------ PROVIDED DATA

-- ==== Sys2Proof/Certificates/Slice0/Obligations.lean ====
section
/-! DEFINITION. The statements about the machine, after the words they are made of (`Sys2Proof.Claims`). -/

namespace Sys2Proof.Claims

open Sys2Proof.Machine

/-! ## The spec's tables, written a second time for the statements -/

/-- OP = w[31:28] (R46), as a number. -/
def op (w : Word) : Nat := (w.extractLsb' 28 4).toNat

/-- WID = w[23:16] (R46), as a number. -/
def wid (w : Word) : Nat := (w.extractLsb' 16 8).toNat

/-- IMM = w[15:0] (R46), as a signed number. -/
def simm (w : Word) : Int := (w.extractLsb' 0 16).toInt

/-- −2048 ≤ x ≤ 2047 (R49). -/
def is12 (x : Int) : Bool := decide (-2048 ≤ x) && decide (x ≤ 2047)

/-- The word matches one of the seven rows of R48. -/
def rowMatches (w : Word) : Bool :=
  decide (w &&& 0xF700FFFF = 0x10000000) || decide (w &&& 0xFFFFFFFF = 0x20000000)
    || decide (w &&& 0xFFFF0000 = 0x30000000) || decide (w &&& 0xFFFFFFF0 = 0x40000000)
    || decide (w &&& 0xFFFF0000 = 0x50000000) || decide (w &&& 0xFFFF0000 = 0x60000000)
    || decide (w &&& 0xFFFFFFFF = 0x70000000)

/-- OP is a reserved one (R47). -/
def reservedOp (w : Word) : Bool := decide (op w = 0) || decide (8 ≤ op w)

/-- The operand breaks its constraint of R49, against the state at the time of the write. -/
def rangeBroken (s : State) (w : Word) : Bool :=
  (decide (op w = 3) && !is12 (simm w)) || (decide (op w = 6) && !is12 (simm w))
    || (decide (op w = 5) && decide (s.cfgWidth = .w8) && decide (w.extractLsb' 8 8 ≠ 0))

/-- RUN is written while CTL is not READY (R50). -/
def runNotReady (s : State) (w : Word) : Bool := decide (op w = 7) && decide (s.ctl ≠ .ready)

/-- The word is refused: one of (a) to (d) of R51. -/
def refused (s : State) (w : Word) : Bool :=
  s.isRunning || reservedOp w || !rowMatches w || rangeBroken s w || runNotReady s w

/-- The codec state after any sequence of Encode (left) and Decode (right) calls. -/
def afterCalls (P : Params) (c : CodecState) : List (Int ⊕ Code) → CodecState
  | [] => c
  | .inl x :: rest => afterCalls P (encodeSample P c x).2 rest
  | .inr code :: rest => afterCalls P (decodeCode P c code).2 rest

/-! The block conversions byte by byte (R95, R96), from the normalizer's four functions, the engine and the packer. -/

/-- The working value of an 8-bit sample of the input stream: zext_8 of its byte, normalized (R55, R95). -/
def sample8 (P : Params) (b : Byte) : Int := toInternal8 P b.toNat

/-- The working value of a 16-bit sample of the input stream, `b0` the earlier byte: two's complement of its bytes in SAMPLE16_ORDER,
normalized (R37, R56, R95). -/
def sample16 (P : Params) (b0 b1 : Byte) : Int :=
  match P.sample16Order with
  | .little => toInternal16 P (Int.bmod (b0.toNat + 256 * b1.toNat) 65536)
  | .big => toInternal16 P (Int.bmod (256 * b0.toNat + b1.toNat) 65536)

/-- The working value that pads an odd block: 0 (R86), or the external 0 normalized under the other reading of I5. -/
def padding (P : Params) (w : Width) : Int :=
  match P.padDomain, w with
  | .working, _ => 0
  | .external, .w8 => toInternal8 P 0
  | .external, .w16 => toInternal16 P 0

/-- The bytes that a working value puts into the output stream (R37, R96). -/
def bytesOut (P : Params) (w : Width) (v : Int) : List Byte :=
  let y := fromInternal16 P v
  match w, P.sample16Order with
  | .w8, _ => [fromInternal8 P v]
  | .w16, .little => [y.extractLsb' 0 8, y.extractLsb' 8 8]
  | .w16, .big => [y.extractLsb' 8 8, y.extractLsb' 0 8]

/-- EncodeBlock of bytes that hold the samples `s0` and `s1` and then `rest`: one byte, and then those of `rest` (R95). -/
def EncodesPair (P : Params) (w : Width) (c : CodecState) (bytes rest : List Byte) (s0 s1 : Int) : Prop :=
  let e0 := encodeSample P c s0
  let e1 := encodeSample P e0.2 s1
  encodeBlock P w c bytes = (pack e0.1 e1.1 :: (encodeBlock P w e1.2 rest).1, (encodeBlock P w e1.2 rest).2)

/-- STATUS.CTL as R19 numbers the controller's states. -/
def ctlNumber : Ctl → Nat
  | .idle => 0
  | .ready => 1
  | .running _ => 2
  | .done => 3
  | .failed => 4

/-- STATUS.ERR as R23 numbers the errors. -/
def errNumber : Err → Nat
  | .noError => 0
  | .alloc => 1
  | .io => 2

------------
------ PROVIDED DATA

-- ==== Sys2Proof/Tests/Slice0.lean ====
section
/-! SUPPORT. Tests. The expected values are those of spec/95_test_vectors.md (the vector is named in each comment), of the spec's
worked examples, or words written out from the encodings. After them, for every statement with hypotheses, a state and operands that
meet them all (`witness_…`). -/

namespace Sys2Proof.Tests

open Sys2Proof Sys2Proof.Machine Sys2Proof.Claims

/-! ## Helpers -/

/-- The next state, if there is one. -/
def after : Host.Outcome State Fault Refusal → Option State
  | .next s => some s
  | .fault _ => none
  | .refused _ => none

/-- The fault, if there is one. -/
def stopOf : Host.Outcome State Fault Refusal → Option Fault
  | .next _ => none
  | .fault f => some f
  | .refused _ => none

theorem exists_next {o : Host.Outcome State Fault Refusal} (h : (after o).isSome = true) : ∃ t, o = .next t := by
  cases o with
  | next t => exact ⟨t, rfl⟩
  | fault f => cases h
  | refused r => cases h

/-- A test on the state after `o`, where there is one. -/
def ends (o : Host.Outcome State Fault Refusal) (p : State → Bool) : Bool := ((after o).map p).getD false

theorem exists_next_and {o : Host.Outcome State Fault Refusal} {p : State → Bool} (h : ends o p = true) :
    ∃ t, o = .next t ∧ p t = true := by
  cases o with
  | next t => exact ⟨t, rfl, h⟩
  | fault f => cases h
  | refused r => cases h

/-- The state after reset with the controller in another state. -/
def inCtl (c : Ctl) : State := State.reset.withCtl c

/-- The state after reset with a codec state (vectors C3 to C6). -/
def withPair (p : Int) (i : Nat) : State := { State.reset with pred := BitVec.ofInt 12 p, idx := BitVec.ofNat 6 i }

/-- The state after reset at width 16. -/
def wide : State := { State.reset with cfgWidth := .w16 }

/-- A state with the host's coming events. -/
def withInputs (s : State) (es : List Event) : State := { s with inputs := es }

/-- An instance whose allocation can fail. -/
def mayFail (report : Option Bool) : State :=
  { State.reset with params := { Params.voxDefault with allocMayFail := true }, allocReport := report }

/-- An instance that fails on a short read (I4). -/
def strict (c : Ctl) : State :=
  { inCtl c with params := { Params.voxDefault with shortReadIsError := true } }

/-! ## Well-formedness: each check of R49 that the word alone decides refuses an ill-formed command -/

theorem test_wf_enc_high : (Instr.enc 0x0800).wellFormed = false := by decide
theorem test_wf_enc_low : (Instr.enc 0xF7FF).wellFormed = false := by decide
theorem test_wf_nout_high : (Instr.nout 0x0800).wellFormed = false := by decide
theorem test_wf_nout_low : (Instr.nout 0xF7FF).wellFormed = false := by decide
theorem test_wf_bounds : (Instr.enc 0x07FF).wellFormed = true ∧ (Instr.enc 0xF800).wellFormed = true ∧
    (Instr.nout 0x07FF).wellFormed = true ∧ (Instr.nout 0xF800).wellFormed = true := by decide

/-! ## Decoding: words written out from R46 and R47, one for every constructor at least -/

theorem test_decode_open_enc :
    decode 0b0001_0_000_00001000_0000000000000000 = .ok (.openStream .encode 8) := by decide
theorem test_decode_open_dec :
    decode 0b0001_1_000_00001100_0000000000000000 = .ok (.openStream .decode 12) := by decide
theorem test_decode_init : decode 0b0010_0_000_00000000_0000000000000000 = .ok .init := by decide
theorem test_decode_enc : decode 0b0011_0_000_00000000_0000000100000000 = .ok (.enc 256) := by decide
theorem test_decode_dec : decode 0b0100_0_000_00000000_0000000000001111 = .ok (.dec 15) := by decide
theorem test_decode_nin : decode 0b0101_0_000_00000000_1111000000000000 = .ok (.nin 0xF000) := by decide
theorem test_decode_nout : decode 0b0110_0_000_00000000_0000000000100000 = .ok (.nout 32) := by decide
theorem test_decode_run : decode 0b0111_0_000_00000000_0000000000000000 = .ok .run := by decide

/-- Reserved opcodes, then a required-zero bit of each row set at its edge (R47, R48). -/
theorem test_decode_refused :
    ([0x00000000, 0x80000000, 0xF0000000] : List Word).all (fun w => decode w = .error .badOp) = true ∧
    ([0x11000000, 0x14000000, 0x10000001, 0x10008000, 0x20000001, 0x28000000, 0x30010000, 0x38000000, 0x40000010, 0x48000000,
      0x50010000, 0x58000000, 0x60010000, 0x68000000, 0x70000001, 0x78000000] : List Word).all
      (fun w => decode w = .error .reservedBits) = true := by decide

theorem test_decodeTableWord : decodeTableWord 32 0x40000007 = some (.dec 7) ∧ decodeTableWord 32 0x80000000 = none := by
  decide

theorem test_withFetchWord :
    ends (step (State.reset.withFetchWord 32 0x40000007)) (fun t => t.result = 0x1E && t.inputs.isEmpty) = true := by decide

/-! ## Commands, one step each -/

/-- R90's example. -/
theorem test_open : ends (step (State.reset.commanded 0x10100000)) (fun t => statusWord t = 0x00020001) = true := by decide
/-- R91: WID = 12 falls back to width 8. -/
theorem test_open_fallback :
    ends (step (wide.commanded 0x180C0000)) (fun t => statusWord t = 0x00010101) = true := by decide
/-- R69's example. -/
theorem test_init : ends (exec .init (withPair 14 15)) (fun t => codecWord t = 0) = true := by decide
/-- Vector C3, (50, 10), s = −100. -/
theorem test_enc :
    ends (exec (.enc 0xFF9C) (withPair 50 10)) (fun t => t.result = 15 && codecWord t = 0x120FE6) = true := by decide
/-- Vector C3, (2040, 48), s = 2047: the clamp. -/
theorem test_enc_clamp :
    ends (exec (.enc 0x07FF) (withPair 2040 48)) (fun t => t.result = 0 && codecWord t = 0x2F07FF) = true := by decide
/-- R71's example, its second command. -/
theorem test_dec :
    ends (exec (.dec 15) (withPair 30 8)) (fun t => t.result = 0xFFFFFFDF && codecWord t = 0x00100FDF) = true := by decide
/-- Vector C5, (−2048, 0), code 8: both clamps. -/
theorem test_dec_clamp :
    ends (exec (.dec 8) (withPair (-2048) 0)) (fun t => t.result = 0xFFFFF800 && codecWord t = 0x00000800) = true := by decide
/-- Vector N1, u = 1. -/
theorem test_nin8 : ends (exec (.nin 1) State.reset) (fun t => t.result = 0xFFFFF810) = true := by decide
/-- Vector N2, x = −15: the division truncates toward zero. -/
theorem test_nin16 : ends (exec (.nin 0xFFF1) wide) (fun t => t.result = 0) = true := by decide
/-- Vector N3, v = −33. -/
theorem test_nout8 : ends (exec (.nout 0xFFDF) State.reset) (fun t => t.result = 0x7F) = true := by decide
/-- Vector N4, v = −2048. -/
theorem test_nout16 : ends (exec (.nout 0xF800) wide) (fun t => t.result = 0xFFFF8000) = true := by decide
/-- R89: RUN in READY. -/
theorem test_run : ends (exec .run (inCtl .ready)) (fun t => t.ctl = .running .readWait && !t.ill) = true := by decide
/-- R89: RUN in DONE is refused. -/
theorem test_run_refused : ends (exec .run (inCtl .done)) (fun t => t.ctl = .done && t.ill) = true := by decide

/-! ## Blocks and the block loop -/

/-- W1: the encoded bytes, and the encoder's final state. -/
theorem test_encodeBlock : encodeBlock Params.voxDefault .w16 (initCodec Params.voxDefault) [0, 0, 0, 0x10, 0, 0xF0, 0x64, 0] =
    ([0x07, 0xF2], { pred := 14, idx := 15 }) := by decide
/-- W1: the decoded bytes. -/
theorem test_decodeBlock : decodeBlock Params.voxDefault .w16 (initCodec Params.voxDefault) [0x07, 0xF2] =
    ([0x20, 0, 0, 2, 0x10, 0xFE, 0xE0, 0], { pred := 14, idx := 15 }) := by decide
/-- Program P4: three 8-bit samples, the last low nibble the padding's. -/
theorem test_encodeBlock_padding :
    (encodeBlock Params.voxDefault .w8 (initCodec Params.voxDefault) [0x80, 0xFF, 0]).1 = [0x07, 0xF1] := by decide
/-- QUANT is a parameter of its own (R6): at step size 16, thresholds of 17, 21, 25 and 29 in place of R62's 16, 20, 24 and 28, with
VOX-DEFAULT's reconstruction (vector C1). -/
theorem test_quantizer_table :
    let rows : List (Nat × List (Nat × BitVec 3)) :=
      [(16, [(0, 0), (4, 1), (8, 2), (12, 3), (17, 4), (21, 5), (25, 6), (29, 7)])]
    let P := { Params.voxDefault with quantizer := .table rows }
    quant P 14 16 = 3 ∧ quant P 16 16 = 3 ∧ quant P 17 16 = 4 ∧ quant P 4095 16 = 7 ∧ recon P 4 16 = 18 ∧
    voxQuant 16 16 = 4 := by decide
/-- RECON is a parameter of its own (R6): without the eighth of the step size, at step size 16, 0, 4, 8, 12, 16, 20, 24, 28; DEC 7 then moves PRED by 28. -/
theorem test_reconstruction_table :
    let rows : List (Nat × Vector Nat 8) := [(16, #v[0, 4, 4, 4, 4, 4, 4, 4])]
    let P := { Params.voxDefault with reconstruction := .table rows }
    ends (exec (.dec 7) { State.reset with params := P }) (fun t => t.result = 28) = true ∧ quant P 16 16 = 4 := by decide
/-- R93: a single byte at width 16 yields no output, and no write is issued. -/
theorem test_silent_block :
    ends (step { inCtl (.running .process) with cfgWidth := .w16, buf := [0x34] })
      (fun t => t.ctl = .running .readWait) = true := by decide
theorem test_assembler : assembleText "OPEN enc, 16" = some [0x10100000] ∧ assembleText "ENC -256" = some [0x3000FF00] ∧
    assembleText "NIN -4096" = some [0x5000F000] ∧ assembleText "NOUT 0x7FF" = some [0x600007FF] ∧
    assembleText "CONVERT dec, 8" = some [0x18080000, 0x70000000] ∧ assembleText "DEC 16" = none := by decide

------------

- _EXERCISE INSTRUCTIONS_: Please output exactly the lines between the one holding "theorem test_open : ends" and the one holding "ends (exec (.dec 15)" in the records above, inclusive, and nothing more.

- _RESULT_:
theorem test_open : ends (step (State.reset.commanded 0x10100000)) (fun t => statusWord t = 0x00020001) = true := by decide
/-- R91: WID = 12 falls back to width 8. -/
theorem test_open_fallback :
    ends (step (wide.commanded 0x180C0000)) (fun t => statusWord t = 0x00010101) = true := by decide
/-- R69's example. -/
theorem test_init : ends (exec .init (withPair 14 15)) (fun t => codecWord t = 0) = true := by decide
/-- Vector C3, (50, 10), s = −100. -/
theorem test_enc :
    ends (exec (.enc 0xFF9C) (withPair 50 10)) (fun t => t.result = 15 && codecWord t = 0x120FE6) = true := by decide
/-- Vector C3, (2040, 48), s = 2047: the clamp. -/
theorem test_enc_clamp :
    ends (exec (.enc 0x07FF) (withPair 2040 48)) (fun t => t.result = 0 && codecWord t = 0x2F07FF) = true := by decide
/-- R71's example, its second command. -/
theorem test_dec :
    ends (exec (.dec 15) (withPair 30 8)) (fun t => t.result = 0xFFFFFFDF && codecWord t = 0x00100FDF) = true := by decide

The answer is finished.